Aqua recently learned of an incident involving a man identifying himself as a water company employee to gain access into a customer’s home and steal their belongings. Aqua would like to use this unfortunate event as an opportunity to remind our customers about this issue so you’re more aware in the future.

 

Imagine it’s the early morning and you’re home alone. A man outside identifies himself as a water company employee. He says there are leaks in your area, and he’s checking the homes on your street and needs to check your meter and the inside pipes. Once inside, he asks you to run water in the util­ity sink as he checks the upstairs bathroom sink. While upstairs, he steals jewelry and money left on a dresser.

 

In most cases, the only time Aqua would need to be inside your home is to service or exchange a meter or to respond to a problem about which you called us. In the former case, Aqua would contact you by mail or phone to schedule an appointment first.

 

There are a few exceptions when you might receive an unannounced visit from Aqua:

 

  • An employee might come to your door to make you aware of an unscheduled service outage, such as a main break. In this case, the employee would not need to access the inside of your home. An Aqua employee might also make an unannounced visit to investigate a property that has had multiple “zero usage” bills or an account that has not had a meter read for more than 45 days.
  • If a meter reader has trouble getting a remote meter read from outside your home, he might ask to enter you home to read the meter, in which case he would present a photo ID card.

 

 

For your safety and security, we encourage all customers to be extra cautious. Unfortunately, thieves like these might strike again. You can protect yourself by remembering the following information.

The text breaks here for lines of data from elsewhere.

/-! ### Performing entries (R251-R257) -/

/-- The reeve's oldest entry. -/
def Unit.matHead (u : Unit) (r : Nat) : Option MEntry := u.mq.find? (fun e => e.reeve == r)
/-- Replace the reeve's oldest entry. -/
def setHead (r : Nat) (e : MEntry) : List MEntry → List MEntry
  | [] => []
  | x :: t => if x.reeve == r then e :: t else x :: setHead r e t
/-- Drop the reeve's oldest entry. -/
def dropHead (r : Nat) : List MEntry → List MEntry
  | [] => []
  | x :: t => if x.reeve == r then t else x :: dropHead r t
/-- `%rowp` for an entry (R256). -/
def rowpOf (e : MEntry) : Word :=
  toW (2 ^ 63 + (match e.kind with | .mma => 1 | .mdrn => 2 | .mzro => 0) * 2 ^ 24 + e.rows % 32 * 2 ^ 16 + e.kb % 1024)
/-- Record an entry's progress in the queue and in `%rowp`. -/
def State.setEntry (s : State) (uid r : Nat) (e : MEntry) : State :=
  s.modUnit uid (fun u => { u.modReeve r (fun x => { x with rowp := rowpOf e }) with mq := setHead r e u.mq })
/-- The entry stops before its failing K-block or row (R257). -/
def State.faultEntry (s : State) (uid r : Nat) (e : MEntry) (t : TrapInfo) : State :=
  (s.setEntry uid r { e with started := true, fault := some t, reported := false }).wake uid r
/-- May the reeve's oldest entry progress: its unit is on its core, it is of this kind, and it is not faulted. -/
def State.matReady (s : State) (uid r : Nat) (k : MKind) : Option MEntry :=
  let u := s.unitOf uid
  if !u.live || u.place != .running then none
  else
    match u.matHead r with
    | some e => if e.kind == k && e.fault.isNone then some e else none
    | Option.none => Option.none
/-- Do blocks dispatched before an entry still hold its accumulators (R164)? -/
def Unit.accHeld (u : Unit) (e : MEntry) : Bool :=
  (named e.sn e.sm).any (fun k => u.blockBefore k e.seq (fun x => mayTouch x e.vd (accRegs e.acc.toNat)))
/-- `%vt` of the lowest-numbered named sheaf at the entry's place (R250); none while an earlier block may still write it. -/
def Unit.entryVt (u : Unit) (e : MEntry) : Option Word :=
  match e.vt with
  | some v => some v
  | Option.none => if u.blockBefore e.sn e.seq mayVsett then Option.none else some (u.sheafOf e.sn).vt
/-- What an MMA's start finds: it must wait, it faults (R250), or its slice count. -/
def Unit.startSlices (u : Unit) (e : MEntry) : Option (Except TrapInfo Nat) :=
  if e.pair.toNat < 21 then some (.ok 0)
  else
    (u.entryVt e).map (fun v => if vtIlf v || vtSlices v == 0 then .error (tr cVTYPE 0 0) else .ok (vtSlices v))
/-- The bits of an accumulator group of sheaf `k`, without renaming. -/
def accGroup (u : Unit) (k : Nat) (e : MEntry) : Nat :=
  vgroup { u.sheafOf k with slp := 0 } (32 / u.nSheaves) e.vd (accRegs e.acc.toNat)
/-- Write an accumulator group of sheaf `k`. -/
def accWrite (u : Unit) (k : Nat) (e : MEntry) (n : Nat) : Unit :=
  u.modSheaf k (fun x => { x with v := (vgroupSet { x with slp := 0 } (32 / u.nSheaves) e.vd n (accRegs e.acc.toNat)).v })
/-- Is a word of an entry's group poisoned in some named sheaf (R317)? -/
def accPoisoned (u : Unit) (e : MEntry) : Bool :=
  (named e.sn e.sm).any (fun k => (u.sheafOf k).vPoison.any (fun p =>
    p.2 && decide (e.vd ≤ p.1 / 256) && decide (p.1 / 256 < e.vd + accRegs e.acc.toNat)))
/-- One K-block of rows 4g to 4g + 3 of one sheaf: the new group bits and flags. -/
def blockSheaf (e : MEntry) (slices L g lam0 : Nat) (rows cols : Array (List FVal)) (n : Nat) : Nat × Word :=
  (accPlaces L ((List.range 4).map (4 * g + ·))).foldl (fun (acc : Nat × Word) p =>
    let bs := blockSum e.pair.toNat slices (rows.getD (p.1 - 4 * g) []) (cols.getD (4 * (lam0 + p.2.1) + p.2.2) [])
    let t := accStep e.acc.toNat L acc.1 p.1 p.2.1 p.2.2 bs.1
    (t.1, acc.2 ||| bs.2 ||| t.2)) (n, 0)
/-- Read the operands of one K-block: four rows of A, then N columns of B (R248). -/
def State.kRead (s : State) (e : MEntry) (N : Nat) : Acc (List (List FVal) × List (List FVal)) :=
  let ty := pairTys e.pair.toNat
  let kb := pairKB e.pair.toNat
  let na := kb * kBits ty.1 / 8
  let nb := kb * kBits ty.2 / 8
  let get (key : Nat) (base : Word) (n : Nat) (t : Ty) (s : State) : Acc (List FVal) :=
    (s.engRead (16 * key) base n).bind fun l s => .ok (kVals t kb l) s
  (Acc.each (fun j s => get j (e.a + toW (e.rows + j) * e.sa + toW (e.kb * na)) na ty.1 s) (List.range 4) s).bind fun rows s =>
    (Acc.each (fun c s => get (4 + c) (e.b + toW c * e.sb + toW (e.kb * nb)) nb ty.2 s) (List.range N) s).bind fun cols s =>
      .ok (rows, cols) s
/-- MMA_KBLOCK (R251): the next K-block of the reeve's oldest entry, read whole before it changes an accumulator. -/
def execMmaKblock (uid r : Nat) (s : State) : Host.Outcome State Fault Refusal :=
  match s.matReady uid r .mma with
  | none => .next s
  | some e =>
    let u := s.unitOf uid
    let g := e.rows / 4
    if 16 ≤ e.rows || (e.start.isSome && decide (e.startMet ≤ g)) || u.accHeld e then .next s
    else
      match u.startSlices e with
      | none => .next s
      | some (.error t) => .next (s.faultEntry uid r e t)
      | some (.ok slices) =>
        if accPoisoned u e then .next (s.faultEntry uid r e (tr cMCHK 1 0))
        else
          let e := { e with started := true }
          match (s.asEngine uid r (matNo r)).kRead e (u.tileN e.sn e.sm) with
          | .trap t s1 => .next ((s1.dropReplies.back s).faultEntry uid r e t)
          | .wait _ s1 => .next ((s1.back s).setEntry uid r e)
          | .ok ops s1 =>
            let s1 := s1.dropReplies.back s
            let rows := ops.1.toArray
            let cols := ops.2.toArray
            let L := 32 / u.nSheaves
            let r1 := (named e.sn e.sm).foldl (fun (acc : Unit × Word) k =>
              let t := blockSheaf e slices L g ((k - e.sn) * L) rows cols (accGroup acc.1 k e)
              (accWrite acc.1 k e t.1, acc.2 ||| t.2)) (s1.unitOf uid, e.flags)
            let done := e.kb + 1 == e.kBlocks
            let e := { e with flags := r1.2, kb := if done then 0 else e.kb + 1, rows := if done then e.rows + 4 else e.rows }
            .next ((s1.setUnit uid r1.1).setEntry uid r e)
/-- The threshold of row group `g` (R252). -/
def startNeed (t0 : Word) (step g : Nat) : Nat := t0.toNat + ceilDiv (4 * (g + 1)) (2 ^ step) - 1
/-- ROW_GROUP_START (R252): the next row group of an entry with a start condition may begin; the wait is an acquire (R211). -/
def execRowGroupStart (uid r : Nat) (s : State) : Host.Outcome State Fault Refusal :=
  match s.matReady uid r .mma with
  | none => .next s
  | some e =>
    match e.start with
    | none => .next s
    | some (n, step, t0) =>
      let u := s.unitOf uid
      let g := e.rows / 4
      let need := startNeed t0 step g
      if e.startMet ≠ g ∨ 16 ≤ e.rows ∨ (KMap.get 0 u.tl n).toNat < need then .next s
      else .next ((((s.asEngine uid r (matNo r)).tlAcquire n (toW need)).back s).setEntry uid r { e with started := true, startMet := g + 1 })
/-- The end of an entry (R251, R254): flags to every named sheaf, `%rowp` clear, then the advance. -/
def State.endEntry (s : State) (uid r : Nat) (e : MEntry) : State :=
  (s.modUnit uid (fun u =>
    { (named e.sn e.sm).foldl (fun u k => u.modSheaf k (fun x => { x with vfx := x.vfx ||| e.flags }))
        (u.modReeve r (fun x => { x with rowp := 0 })) with mq := dropHead r u.mq })).matAdvance uid e
/-- MMA_COMPLETE (R251). -/
def execMmaComplete (uid r : Nat) (s : State) : Host.Outcome State Fault Refusal :=
  match s.matReady uid r .mma with
  | some e => if e.rows = 16 then .next (s.endEntry uid r e) else .next s
  | none => .next s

  1. All Aqua employees carry company identifica­tion. In all cases, please confirm the representative’s identification before letting them into your home.
  2. All employees dress in Aqua-branded attire similar to the uniform shown above.
  3. Company vehicles (mostly white Chevrolets) with the Aqua logo prominently displayed are always used.

If you encounter someone who is pretending to be an Aqua employee, please call your local police department and report them.